TASK TO CARRY OUT: Using the entries below, output each line exactly from the first through the one that contains "only [if_true, Wave.v?_writeV".
== INFORMATION SUPPLIED ==
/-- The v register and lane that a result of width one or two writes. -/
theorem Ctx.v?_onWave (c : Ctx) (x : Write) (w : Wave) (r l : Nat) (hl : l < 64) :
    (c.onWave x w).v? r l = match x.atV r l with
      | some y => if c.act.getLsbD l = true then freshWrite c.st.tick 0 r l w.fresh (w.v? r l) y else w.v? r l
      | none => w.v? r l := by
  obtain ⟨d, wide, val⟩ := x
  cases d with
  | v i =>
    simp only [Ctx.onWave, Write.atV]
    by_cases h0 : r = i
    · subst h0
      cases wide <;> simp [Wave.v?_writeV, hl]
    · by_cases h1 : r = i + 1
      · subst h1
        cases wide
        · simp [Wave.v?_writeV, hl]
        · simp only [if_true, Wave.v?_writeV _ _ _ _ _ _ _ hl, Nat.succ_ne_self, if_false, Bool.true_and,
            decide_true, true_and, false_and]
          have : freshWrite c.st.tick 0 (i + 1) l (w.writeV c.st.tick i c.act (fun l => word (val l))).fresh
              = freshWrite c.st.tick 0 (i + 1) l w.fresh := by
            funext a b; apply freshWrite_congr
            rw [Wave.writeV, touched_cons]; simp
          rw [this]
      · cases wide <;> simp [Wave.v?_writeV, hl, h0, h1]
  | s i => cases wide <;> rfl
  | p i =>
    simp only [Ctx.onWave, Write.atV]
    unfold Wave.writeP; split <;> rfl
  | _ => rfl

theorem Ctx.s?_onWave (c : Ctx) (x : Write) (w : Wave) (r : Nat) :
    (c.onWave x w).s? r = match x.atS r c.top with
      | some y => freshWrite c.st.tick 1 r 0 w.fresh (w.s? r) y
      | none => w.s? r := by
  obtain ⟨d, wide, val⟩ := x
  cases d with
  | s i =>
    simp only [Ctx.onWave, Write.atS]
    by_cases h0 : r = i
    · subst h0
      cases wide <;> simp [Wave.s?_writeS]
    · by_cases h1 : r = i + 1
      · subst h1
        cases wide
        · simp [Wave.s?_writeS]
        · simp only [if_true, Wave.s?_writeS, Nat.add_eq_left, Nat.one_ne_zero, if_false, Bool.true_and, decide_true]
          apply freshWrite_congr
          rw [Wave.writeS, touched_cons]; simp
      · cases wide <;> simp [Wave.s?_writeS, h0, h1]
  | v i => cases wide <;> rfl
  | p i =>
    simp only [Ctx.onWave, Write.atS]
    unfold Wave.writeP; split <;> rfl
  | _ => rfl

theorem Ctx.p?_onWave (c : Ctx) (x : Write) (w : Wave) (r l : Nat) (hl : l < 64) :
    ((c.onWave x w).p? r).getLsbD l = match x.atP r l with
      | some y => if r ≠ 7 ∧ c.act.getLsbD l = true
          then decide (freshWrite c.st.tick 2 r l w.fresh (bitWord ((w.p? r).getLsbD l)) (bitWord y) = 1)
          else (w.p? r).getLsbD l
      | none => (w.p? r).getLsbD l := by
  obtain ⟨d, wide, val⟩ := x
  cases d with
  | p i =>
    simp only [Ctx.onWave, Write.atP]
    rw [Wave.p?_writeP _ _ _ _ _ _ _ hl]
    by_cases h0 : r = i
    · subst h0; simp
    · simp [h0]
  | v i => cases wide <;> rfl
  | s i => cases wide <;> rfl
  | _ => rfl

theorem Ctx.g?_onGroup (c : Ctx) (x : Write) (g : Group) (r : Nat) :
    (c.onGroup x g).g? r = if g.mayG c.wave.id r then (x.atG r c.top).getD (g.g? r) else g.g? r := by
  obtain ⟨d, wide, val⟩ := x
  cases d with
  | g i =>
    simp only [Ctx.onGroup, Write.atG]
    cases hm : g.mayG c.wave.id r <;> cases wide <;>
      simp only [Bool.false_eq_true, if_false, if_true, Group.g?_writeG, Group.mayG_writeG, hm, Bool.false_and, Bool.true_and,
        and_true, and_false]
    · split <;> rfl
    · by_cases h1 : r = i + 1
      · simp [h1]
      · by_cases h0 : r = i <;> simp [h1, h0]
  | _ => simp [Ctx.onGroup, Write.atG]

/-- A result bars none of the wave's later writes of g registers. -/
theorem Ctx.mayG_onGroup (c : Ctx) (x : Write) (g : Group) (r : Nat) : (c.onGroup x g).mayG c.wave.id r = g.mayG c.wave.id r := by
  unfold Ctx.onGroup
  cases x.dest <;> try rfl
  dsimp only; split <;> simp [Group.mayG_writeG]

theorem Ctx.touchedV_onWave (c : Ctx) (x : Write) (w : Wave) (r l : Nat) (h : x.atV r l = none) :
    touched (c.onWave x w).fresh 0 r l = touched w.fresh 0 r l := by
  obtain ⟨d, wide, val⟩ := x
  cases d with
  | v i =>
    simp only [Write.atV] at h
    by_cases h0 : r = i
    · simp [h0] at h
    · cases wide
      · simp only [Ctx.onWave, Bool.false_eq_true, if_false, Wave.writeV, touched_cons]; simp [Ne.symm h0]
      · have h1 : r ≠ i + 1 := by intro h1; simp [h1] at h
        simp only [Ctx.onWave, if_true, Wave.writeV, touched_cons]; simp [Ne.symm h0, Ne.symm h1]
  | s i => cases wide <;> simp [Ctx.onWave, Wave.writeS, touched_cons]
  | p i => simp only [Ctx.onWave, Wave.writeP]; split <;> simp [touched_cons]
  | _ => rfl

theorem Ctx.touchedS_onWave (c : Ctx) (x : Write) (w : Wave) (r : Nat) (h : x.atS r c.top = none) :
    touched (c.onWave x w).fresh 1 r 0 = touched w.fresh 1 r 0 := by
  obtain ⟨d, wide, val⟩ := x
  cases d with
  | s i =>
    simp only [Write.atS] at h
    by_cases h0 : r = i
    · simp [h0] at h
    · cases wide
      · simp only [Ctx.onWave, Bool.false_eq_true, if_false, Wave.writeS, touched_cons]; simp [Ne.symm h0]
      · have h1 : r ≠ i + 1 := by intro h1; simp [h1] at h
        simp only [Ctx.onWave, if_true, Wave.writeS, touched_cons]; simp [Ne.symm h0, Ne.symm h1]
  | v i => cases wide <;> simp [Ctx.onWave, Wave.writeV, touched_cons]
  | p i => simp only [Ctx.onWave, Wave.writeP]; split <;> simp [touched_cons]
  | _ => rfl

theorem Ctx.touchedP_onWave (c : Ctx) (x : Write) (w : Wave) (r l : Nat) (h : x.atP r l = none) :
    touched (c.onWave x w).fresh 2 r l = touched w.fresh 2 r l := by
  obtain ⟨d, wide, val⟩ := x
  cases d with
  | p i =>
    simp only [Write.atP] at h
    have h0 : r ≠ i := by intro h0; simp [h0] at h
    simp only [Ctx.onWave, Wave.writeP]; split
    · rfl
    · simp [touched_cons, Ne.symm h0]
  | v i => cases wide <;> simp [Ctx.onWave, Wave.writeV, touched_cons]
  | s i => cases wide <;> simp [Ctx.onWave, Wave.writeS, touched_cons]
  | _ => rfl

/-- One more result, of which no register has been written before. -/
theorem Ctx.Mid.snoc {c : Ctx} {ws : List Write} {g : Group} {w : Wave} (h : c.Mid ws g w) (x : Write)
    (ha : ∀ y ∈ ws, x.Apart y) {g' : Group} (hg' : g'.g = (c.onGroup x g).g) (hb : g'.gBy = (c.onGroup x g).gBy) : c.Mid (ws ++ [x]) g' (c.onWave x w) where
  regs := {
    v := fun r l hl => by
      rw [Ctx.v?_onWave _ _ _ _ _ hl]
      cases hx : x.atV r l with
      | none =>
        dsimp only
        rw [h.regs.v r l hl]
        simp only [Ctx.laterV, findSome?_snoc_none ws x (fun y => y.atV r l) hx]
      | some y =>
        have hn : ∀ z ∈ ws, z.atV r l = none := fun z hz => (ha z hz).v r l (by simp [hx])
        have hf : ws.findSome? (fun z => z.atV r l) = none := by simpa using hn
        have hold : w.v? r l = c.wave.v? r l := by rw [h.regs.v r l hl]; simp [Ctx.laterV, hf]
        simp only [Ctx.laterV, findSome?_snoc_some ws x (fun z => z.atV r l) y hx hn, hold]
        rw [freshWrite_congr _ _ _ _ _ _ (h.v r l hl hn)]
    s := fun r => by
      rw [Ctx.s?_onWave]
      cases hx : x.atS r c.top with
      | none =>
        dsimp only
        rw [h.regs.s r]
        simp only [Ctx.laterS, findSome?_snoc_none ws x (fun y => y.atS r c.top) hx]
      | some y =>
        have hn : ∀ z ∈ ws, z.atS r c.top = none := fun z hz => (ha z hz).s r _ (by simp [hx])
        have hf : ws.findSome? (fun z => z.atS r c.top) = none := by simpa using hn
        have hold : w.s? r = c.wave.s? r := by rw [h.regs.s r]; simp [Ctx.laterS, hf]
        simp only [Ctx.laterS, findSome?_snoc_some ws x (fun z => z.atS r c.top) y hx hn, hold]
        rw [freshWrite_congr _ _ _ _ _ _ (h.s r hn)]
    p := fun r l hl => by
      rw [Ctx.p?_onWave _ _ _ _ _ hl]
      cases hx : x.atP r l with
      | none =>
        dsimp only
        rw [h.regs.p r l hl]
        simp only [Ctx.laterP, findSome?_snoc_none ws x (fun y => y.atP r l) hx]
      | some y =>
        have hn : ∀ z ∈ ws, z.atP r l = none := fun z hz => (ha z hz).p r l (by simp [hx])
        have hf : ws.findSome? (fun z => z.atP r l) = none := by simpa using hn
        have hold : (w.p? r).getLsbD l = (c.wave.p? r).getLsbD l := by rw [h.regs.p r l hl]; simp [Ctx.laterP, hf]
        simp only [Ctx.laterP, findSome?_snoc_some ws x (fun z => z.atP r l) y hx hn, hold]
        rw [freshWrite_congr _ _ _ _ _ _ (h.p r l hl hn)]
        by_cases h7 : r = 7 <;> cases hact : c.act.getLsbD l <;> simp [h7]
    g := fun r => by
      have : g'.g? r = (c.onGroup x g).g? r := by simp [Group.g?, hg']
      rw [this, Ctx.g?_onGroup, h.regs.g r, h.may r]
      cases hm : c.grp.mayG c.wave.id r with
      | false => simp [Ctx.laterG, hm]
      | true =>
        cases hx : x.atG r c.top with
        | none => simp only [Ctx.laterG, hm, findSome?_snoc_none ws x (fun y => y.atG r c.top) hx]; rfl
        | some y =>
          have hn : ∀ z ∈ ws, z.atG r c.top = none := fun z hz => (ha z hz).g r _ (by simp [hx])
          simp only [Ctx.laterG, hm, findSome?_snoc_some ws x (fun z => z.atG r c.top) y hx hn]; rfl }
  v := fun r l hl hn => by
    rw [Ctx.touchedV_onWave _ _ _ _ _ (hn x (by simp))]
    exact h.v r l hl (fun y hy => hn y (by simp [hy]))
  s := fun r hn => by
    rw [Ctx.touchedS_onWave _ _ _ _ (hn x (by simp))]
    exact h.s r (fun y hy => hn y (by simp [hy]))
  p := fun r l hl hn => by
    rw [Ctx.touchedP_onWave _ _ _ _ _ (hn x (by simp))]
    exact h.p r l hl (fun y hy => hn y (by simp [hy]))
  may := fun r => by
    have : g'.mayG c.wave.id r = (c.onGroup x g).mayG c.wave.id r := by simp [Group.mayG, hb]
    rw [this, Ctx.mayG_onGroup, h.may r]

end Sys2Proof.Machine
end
===
RESULT OF THIS TASK:
/-- The v register and lane that a result of width one or two writes. -/
theorem Ctx.v?_onWave (c : Ctx) (x : Write) (w : Wave) (r l : Nat) (hl : l < 64) :
    (c.onWave x w).v? r l = match x.atV r l with
      | some y => if c.act.getLsbD l = true then freshWrite c.st.tick 0 r l w.fresh (w.v? r l) y else w.v? r l
      | none => w.v? r l := by
  obtain ⟨d, wide, val⟩ := x
  cases d with
  | v i =>
    simp only [Ctx.onWave, Write.atV]
    by_cases h0 : r = i
    · subst h0
      cases wide <;> simp [Wave.v?_writeV, hl]
    · by_cases h1 : r = i + 1
      · subst h1
        cases wide
        · simp [Wave.v?_writeV, hl]
        · simp only [if_true, Wave.v?_writeV _ _ _ _ _ _ _ hl, Nat.succ_ne_self, if_false, Bool.true_and,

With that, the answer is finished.